Your vet techs don't have time to cram three bites of pizza in their mouths or hit the head. IDEXX says a new software upgrade on the SNAP Pro means they get to skip the clock-watching because the new test tests, takes a pic of the results, takes a first stab at "positive" or "negative," then loads it up into your medical records for you to judge yourself. And it stores up to 100 results. OK, who's got the onions and anchovy? I'm starving and the cats won't mind my breath …


Kruusing right along: Catheters, cones and tables

Kruuse has announced a plethora of patient-pleasing products to kick off the new year. (And your team might appreciate these products, too.) Here's a quick peek:

First let's talk catheters. No, really. Would you be down with decreasing friction in the dog's urethra, reducing a patient's discomfort and preventing iatrogenic damage to the urethra? It's all in the catheter. The Kruuse HC Urinary Catheter is hydrophilic-coated. Water activates the coating, creating a smooth and viscous surface. Bonus: less microscopic haematuria and decreased incidence of iatrogenic urinary tract infections.

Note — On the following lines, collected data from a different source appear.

/-- The reserved codes. -/
theorem test_decode_reserved :
    decode epA.cfg [0x17] = .ok (.reserved17, []) ∧ decode epA.cfg [0x18] = .ok (.reserved18, []) ∧
    decode epA.cfg [0x19] = .ok (.reserved19, []) ∧ decode epA.cfg [0x1A] = .ok (.reserved1A, []) ∧
    decode epA.cfg [0x1B] = .ok (.reserved1B, []) ∧ decode epA.cfg [0x1C] = .ok (.reserved1C, []) ∧
    decode epA.cfg [0x1D] = .ok (.reserved1D, []) ∧ decode epA.cfg [0x1E] = .ok (.reserved1E, []) ∧
    decode epA.cfg [0x1F] = .ok (.reserved1F, []) := by decide

/-- What is no command. -/
theorem test_decode_refuses :
    decode epA.cfg [0x27] = .error .unknownFirstByte ∧
    decode epA.cfg [] = .error .noBytes ∧ decode epA.cfg [0x02] = .error .truncated ∧
    decode epA.cfg [0x12, 0, 2] = .error .badBit ∧ decode epA.cfg [0x09, 2, 0] = .error .badSequence ∧
    decode epA.cfg [0x03, 0, 0, 0, 0, 1, 0] = .error .illFormed := by decide

/-- What arrives on the line. -/
theorem test_decode_arrivals :
    decode epA.cfg [0x20] = .ok (.byteStart, []) ∧ decode epA.cfg [0x21] = .ok (.byteEnd, []) ∧
    decode epA.cfg [0x22, 0x55] = .ok (.byteData 0x55, []) ∧ decode epA.cfg [0x23, 0x55] = .ok (.byteOther 0x55, []) ∧
    decode epA.cfg [0x24, 0x01, 0x10, 0x20, 0] = .ok (.frameA 0x01 0x10 0x20 [], []) ∧
    decode epA.cfg [0x25, 0x01, 0x00, 0x07, 1, 0xAA, 0] = .ok (.frameB 0x01 0x00 0x07 [0xAA], []) ∧
    decode epA.cfg [0x26] = .ok (.opcodeInfo, []) := by decide

/-- The eleven rows of EP.POLL from their word 0x0A, by the state R160 looks at. -/
theorem test_select_poll :
    pollCase epA = .idleOther ∧ pollCase (onLine [0x02] epA) = .idleStart ∧ pollCase (onLine [0x03] epA) = .idleOther ∧
    pollCase (onLine [0x02] (receiving .receivingHeader [0x05] 0x1B epA)) = .headerNotLast ∧
    pollCase (onLine [0x02] (receiving .receivingHeader [0x05, 0x10] 0x31 epA)) = .headerLastOk ∧
    pollCase (onLine [0x21] (receiving .receivingHeader [0x01, 0x00, 0x01] 0 epB)) = .headerLastOversize ∧
    pollCase (receiving .receivingBody [0x05, 0x10, 0x20] 0x77 epA) = .receivingNone ∧
    pollCase (onLine [0x11] (withMaxBody 2 (receiving .receivingBody [5, 16, 32, 1, 2, 3] 0 epA))) = .bodyFull ∧
    pollCase (onLine [0x02] (receiving .receivingBody [0x05, 0x10, 0x20] 0x77 epA)) = .bodyRoom ∧
    pollCase (onLine [0x03] (receiving .receivingBody [0x01, 0x10, 0x20, 0xDC] 0 epA)) = .bodyEndValid ∧
    pollCase (onLine [0x03] (receiving .receivingBody [0, 0, 0] 0 epA)) = .bodyEndInvalid ∧
    pollCase (onLine [0x03] busyA) = .ignored := by decide +kernel

/-- The first instruction after reset from a table word: code 0x0B, EP.LISTEN. -/
theorem test_fetch : decodeTableWord 8 0x0B = some .epListen ∧ decodeTableWord 8 0x1F = some .reserved1F ∧
    decode epA.cfg (epA.withFetchWord 8 0x0B).port = .ok (.epListen, []) := by decide +kernel

/-! One step against the spec's vectors. -/

/-- Z5. -/
theorem test_nop : gives (exec .nop epA) (fun t => t = { epA with result := .nothing }) = true := by decide

/-- K1, K2. -/
theorem test_ckUpdate : gives (exec (.ckUpdate 0x80) epA) (fun t => t.ck = 0x89) = true ∧
    gives (exec (.ckUpdate 0x00) { epA with ck := 0xFF }) (fun t => t.ck = 0xF3) = true := by decide +kernel

/-- K8, K9. -/
theorem test_ckUpdate16 : gives (exec (.ckUpdate 0xFF) epB) (fun t => t.ck = 0x1EF0) = true ∧
    gives (exec (.ckUpdate 0x00) { epB with ck := 0xFFFF }) (fun t => t.ck = 0xE1F0) = true := by decide +kernel

/-- P4 steps 16 and 18. -/
theorem test_ckBlock :
    gives (exec (.ckBlock [0x05, 0x10, 0x20, 0xAA, 0x55] 3 0) epA) (fun t => t.ck = 0x77 ∧ t.result = .checksum 0x77) ∧
    gives (exec (.ckBlock [0xAA, 0x55] 0 0x77) epA) (fun t => t.result = .checksum 0x77) := by decide +kernel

Next up: Cones! The Elizabethan collar just got a Danish remodel. The BUSTER premium is for the smart-dressed pooch who doesn't want to be looked down on at the dog park.

The features:

• Quick to assemble-simply slide over the dog's head and close the collar.

• Banding on the inner edge offers comfort for the pet and prevents skin irritation.

• The Anatomic cut follows the curve of the dog's neck for comfortable snooze time.

Finally, let's get it all on the table with the Kruuse X-lifter, a transport table designed to make it easier to get a pooch from the car park (that's fancy speak for parking lot) to an exam room or treatment area. Now we think the X shape steals its striking good looks from X-Men's Professor Xavier, who sported a wheelchair with a similar styling. But this table boasts more than good looks. One of its substantial benefits is that it keeps your team members from practicing improper lifting techniques-or lifting animals that may be too heavy and beyond recommended weight limits.



Here's how it works: You roll the X-lifter up next to the pet's car. Place a sling (Kruuse sells the accessory X-lifter sling) on the table and slide the pooch onto the table. Move the pet into the hospital on the raised X-lifter. Inside, lower the X-lifter as needed and use the X-lifter sling to safely move the dog onto another surface. The X-leg mechanism centralizes the wheelbase for balanced stability while lifting or transporting.


A radical idea: and ImageVue DR50 Digital Imaging System

Do you wear your protective gear every time you radiograph a patient? (That's gloves, apron and thyroid shield, people! And laying gloves over your hands definitely doesn't count.) We know what you're thinking. Your dosimeter badges says you're fine.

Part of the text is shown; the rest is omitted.